I have a dataframe which is similar to below
+-------+-------+----------+
|dept_id|user_id|entry_date|
+-------+-------+----------+
| 3| 1|2020-06-03|
| 3| 2|2020-06-03|
| 3| 3|2020-06-03|
| 3| 4|2020-06-03|
| 3| 1|2020-06-04|
| 3| 1|2020-06-05|
+-------+-------+----------+
Now I need to add a new column which should indicate the latest entry date of the user. 1 means latest, 0 means old
+-------+-------+----------+----------
|dept_id|user_id|entry_date|latest_rec
+-------+-------+----------+----------
| 3| 1|2020-06-03|0
| 3| 2|2020-06-03|1
| 3| 3|2020-06-03|1
| 3| 4|2020-06-03|1
| 3| 1|2020-06-04|0
| 3| 1|2020-06-05|1
+-------+-------+----------+---------
I tried by finding rank of the user
val win = Window.partitionBy("dept_id", "user_id").orderBy(asc("entry_date"))
someDF.withColumn("rank_num",rank().over(win))
Now stuck with how to populate the latest_rec column based on the rank_num column.

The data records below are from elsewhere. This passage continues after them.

-- ==== Sys2Proof/WellFormed.lean ====
section
/-! DEFINITION. The checks on a command and on a configuration. The field values of an instruction are enumerations, so a
reserved field value (30_encoding.md R97(c)) is no term of `Instr`; what is left to check of a command is the shape of its
payload (R97(d), R98), and of a block its configuration (10_state.md R33). -/

namespace Sys2Proof

/-- A configuration that is a block (10_state.md R33): at least one capability flag, `N` even and not 0 (D28, D49). -/
def Config.legal (c : Config) : Bool :=
  (c.hasInput || c.hasOutput) && c.n % 2 == 0 && c.n != 0

/-- No operand. -/
def Payload.isEmpty : Payload → Bool
  | .empty => true
  | .word _ | .block _ | .channels _ _ | .lenBlock _ _ => false

/-- One 32-bit operand. -/
def Payload.isWord : Payload → Bool
  | .word _ => true
  | .empty | .block _ | .channels _ _ | .lenBlock _ _ => false

/-- `block : u32[k]` with `k` words. -/
def Payload.isBlock (k : Nat) : Payload → Bool
  | .block ws => ws.length == k
  | .empty | .word _ | .channels _ _ | .lenBlock _ _ => false

/-- Two channels of `k` floats each. -/
def Payload.isChannels (k : Nat) : Payload → Bool
  | .channels l r => l.length == k && r.length == k
  | .empty | .word _ | .block _ | .lenBlock _ _ => false

/-- `len : u32, block : u32[len]`. -/
def Payload.isLenBlock : Payload → Bool
  | .lenBlock len ws => ws.length == len.toNat
  | .empty | .word _ | .block _ | .channels _ _ => false

/-- The payload has the shape 30_encoding.md R98 gives for the opcode. -/
def Instr.wellFormed (c : Config) (i : Instr) (p : Payload) : Bool :=
  match i with
  | .cvtDecLj => p.isWord
  | .cvtDecLo24 => p.isWord
  | .cvtEncLj => p.isWord
  | .cvtEncLo24 => p.isWord
  | .cvtTof => p.isWord
  | .cvtFromf => p.isWord
  | .cvtDeint => p.isBlock c.n
  | .cvtInt => p.isChannels c.frames
  | .pipeRecv => p.isLenBlock
  | .pipeReq => p.isWord
  | .codecProbe => p.isEmpty
  | .codecEnjack _ => p.isEmpty
  | .codecDisjack _ => p.isEmpty
  | .codecInfo _ _ _ => p.isEmpty
  | .codecSet _ _ _ => p.isWord
  | .midiByte _ => p.isEmpty
  | .midiPacket _ _ _ => p.isEmpty
  | .midiPoll => p.isEmpty

end Sys2Proof
end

How should I proceed with the next step?

I'd use row_number to find the max date, and then derive your indicator based on that.
import org.apache.spark.sql.expressions.Window
val windowSpec = Window.partitionBy("dept_id", "user_id").orderBy("entry_date")
val win = <your df>.withColumn("der_rank",row_number().over(windowSpec))
val final = win.withColumn("latest_rec",when("der_rank" === 1,1).otherwise(0))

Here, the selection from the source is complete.